Inspired by 99: I, like Prime, wanted a tool to allow for me to still be in the driver seat if I am going to spawn an AI to edit my code.
The main difference between jumpy and other tools, like 99, are:
| feature | jumpy | avante / sidekick | codecompanion inline | claude code / aider |
|---|---|---|---|---|
| Interaction model | Inline prompt → hunks in buffer | Sidebar chat → apply | Inline edit → accept/reject | CLI agent → full file writes |
| Review granularity | Per-hunk accept/reject | Per-file or per-suggestion | Per-change | Post-hoc (git diff) |
| Context switch | None: you stay in buffer | Sidebar opens | Minimal | Leave editor or split terminal |
| LLM output format | Search/replace blocks | Full file / patch | Full file | Full file via temp |
| Token efficiency | High (only changed lines sent back) | Lower (full context) | Lower | Lower |
| Scope | Single targeted edit | Multi-file refactors, chat | Single edit or chat | Whole-project agentic tasks |
Some of these are to be fleshed out, but the sole purpose is to know exactly what I am letting the LLM write into my code.
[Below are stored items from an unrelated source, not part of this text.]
-- ==== Sys2Proof/Laws/Access.lean ====
section
/-! SUPPORT. What a data access reads and stores: the bits of a value read, the bytes of a value stored,
and the outcomes of the shared load, store and bit operations (20_memory.md R87, R90, R97). -/

namespace Sys2Proof.Safety

open Sys2Proof.Machine

/-- Bit `k` of a value read: little endian, zero above the access. -/
theorem valueAt_bit (s : State) (a : Word) (size : AccessSize) (k : Nat) (hk : k < 32) :
   (s.valueAt a size).getLsbD k = (decide (k < 8 * size.bytes) && (s.byteAt (a + BitVec.ofNat 32 (k/8))).getLsbD (k % 8)) := by
  cases size
  · simp only [State.valueAt, AccessSize.bytes, zext, BitVec.getLsbD_setWidth, hk, decide_true,
        Bool.true_and]
    by_cases h : k < 8
    · rw [show k / 8 = 0 by omega, show k % 8 = k by omega]; simp [h]
    · simp [h]; apply BitVec.getLsbD_of_ge; omega
  · simp only [State.valueAt, AccessSize.bytes, zext, BitVec.getLsbD_setWidth, hk, decide_true,
        Bool.true_and, BitVec.getLsbD_append]
    by_cases h : k < 8
    · rw [show k / 8 = 0 by omega, show k % 8 = k by omega]; simp [h, show k < 16 by omega]
    · by_cases h2 : k < 16
      · rw [show k / 8 = 1 by omega, show k % 8 = k - 8 by omega]; simp [h, h2]
      · simp [h, h2]; apply BitVec.getLsbD_of_ge; omega
  · simp only [State.valueAt, AccessSize.bytes, BitVec.getLsbD_append]
    rcases (by omega : k / 8 = 0 ∨ k / 8 = 1 ∨ k / 8 = 2 ∨ k / 8 = 3) with h | h | h | h
    · rw [h, show k % 8 = k by omega]; simp [show k < 8 by omega, show k < 32 by omega]
    · rw [h, show k % 8 = k - 8 by omega]; simp [show ¬ k < 8 by omega, show k - 8 < 8 by omega,
          show k < 32 by omega]
    · rw [h, show k % 8 = k - 16 by omega]; simp [show ¬ k < 8 by omega,
          show ¬ k - 8 < 8 by omega, show k - 16 < 8 by omega, show k < 32 by omega, show k - 8 - 8 = k - 16 by omega]
    · rw [h, show k % 8 = k - 24 by omega]; simp [show ¬ k < 8 by omega,
          show ¬ k - 8 < 8 by omega, show ¬ k - 8 - 8 < 8 by omega, show k < 32 by omega, show k - 8 - 8 - 8= k - 24 by omega]

/-- A byte access raises no misaligned access exception. -/
@[simp] theorem misalignDetected_byte (s : State) (a : Word) :
    s.misalignDetected a .byte = false := by
  simp [State.misalignDetected, misaligned]

/-- A byte access has no alignment step. -/
@[simp] theorem aligned_byte (s : State) (a : Word) : aligned s .byte a = a := by
  simp [aligned, alignAddr]

/-- The addresses of a stored value are those of its access. -/
theorem bytesAt_fst (a : Word) (size : AccessSize) (v : Word) :
    (bytesAt a size v).map Prod.fst = byteAddrs a size := by
  simp [bytesAt, byteAddrs, Function.comp_def]

/-- A stored value stands where it was stored. -/
theorem stored_holds (s : State) (a : Word) (size : AccessSize) (v : Word) :
    Holds (s.stored a size v) (bytesAt a size v) := by
  intro p hp hd
  simp only [bytesAt, List.mem_map, List.mem_range] at hp
  obtain ⟨k, hk, rfl⟩ := hp
  exact State.read_stored_same s a size v k hk hd

/-- A store changes the bytes of its access and the record of device writes, nothing else. -/
theorem stored_frame (s : State) (a : Word) (size : AccessSize) (v : Word) :
    Frame s (s.stored a size v) [] [] (byteAddrs a size) := by
  refine ⟨fun _ _ => rfl, fun _ _ => rfl, ?_, ?_, rfl⟩
  · intro x hx
    apply State.read_stored_other
    intro k hk h
    apply hx; rw [byteAddrs, List.map_map, List.mem_map]; exact ⟨k, List.mem_range.2 hk, h.symm⟩
  · intro h
    have : s.touchesDevice a size = false := by
      unfold State.touchesDevice; rw [List.any_eq_false]; intro x hx; simpa using h x hx
    simp [State.stored, this]

/-- A load that answers a next state broke for alignment or read a mapped address. -/
theorem load_next {s t : State} {a : Word} {size : AccessSize} {ext : Word → Word} {reg2 : Reg}
    {len : Nat} (h : s.load a size ext reg2 len = .next t) :
    (s.misalignDetected a size = true ∧ t = s.misalignBreak)
      ∨ (s.misalignDetected a size = false ∧ s.mapped (aligned s size a) size = true
          ∧ t = (s.setReg reg2 (ext (s.valueAt (aligned s size a) size))).advance len) := by
  unfold State.load at h
  split at h
  · cases h; exact .inl ⟨by assumption, rfl⟩
  · rename_i hm
    split at h
    · rename_i v hv
      obtain ⟨h1, rfl⟩ := State.readAt_eq_ok.1 hv
      cases h
      exact .inr ⟨by simpa using hm, h1, rfl⟩
    · cases h

/-- A store that answers a next state broke for alignment or wrote a writable address. -/
theorem store_next {s t : State} {a : Word} {size : AccessSize} {reg2 : Reg} {len : Nat}
    (h : s.store a size reg2 len = .next t) :
    (s.misalignDetected a size = true ∧ t = s.misalignBreak)
      ∨ (s.misalignDetected a size = false ∧ Writable s (aligned s size a) size
          ∧ t = (s.stored (aligned s size a) size (s.reg reg2)).advance len) := by
  unfold State.store at h
  split at h
  · cases h; exact .inl ⟨by assumption, rfl⟩
  · rename_i hm
    split at h
    · rename_i u hu
      obtain ⟨h1, h2, rfl⟩ := State.writeAt_eq_ok.1 hu
      cases h
      exact .inr ⟨by simpa using hm, ⟨h1, h2⟩, rfl⟩
    · cases h

/-- A bit manipulation that answers a next state read its byte and, unless it is TST1, wrote it. -/
theorem bitManip_next {s t : State} {op : BitOp} {a : Word} {n : Nat}
    (h : s.bitManip op a n = .next t) :
    s.mapped a .byte = true
      ∧ (op = .test ∧ t = (s.withZ (!(zext (s.byteAt a) : Word).getLsbD n)).advance 4
        ∨ op ≠ .test ∧ s.storable a .byte = true
          ∧ t = ((s.withZ (!(zext (s.byteAt a) : Word).getLsbD n)).stored a .byte
              (bitResult op (zext (s.byteAt a)) n)).advance 4) := by
  unfold State.bitManip State.memRead at h
  rw [show alignAddr s.platform.misalignEnabled .byte a = a from aligned_byte s a] at h
  split at h
  · cases h
  · rename_i b hb
    obtain ⟨h1, rfl⟩ := State.readAt_eq_ok.1 hb
    refine ⟨h1, ?_⟩
    dsimp only at h
    split at h
    · cases h; exact .inl ⟨rfl, rfl⟩
    · rename_i hop
      split at h
      · rename_i u hu
        unfold State.memWrite at hu
        rw [show alignAddr (s.withZ _).platform.misalignEnabled .byte a
            = a from aligned_byte s a] at hu
        obtain ⟨_, h2, rfl⟩ := State.writeAt_eq_ok.1 hu
        cases h
        exact .inr ⟨by rintro rfl; simp at hop, h2, rfl⟩
      · cases h

end Sys2Proof.Safety
end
I have no interest in letting it change everything, and only then can I go back and review every change.
So the philosophy here is: yes, I still want to handwrite my code AND use AI, but I prefer that I have full control over what the AI is writing. I don't want to have to wait until it finishes in order to review its changes.
That being said, I don't know wtf I'm doing, and right now, this really doesn't work very well.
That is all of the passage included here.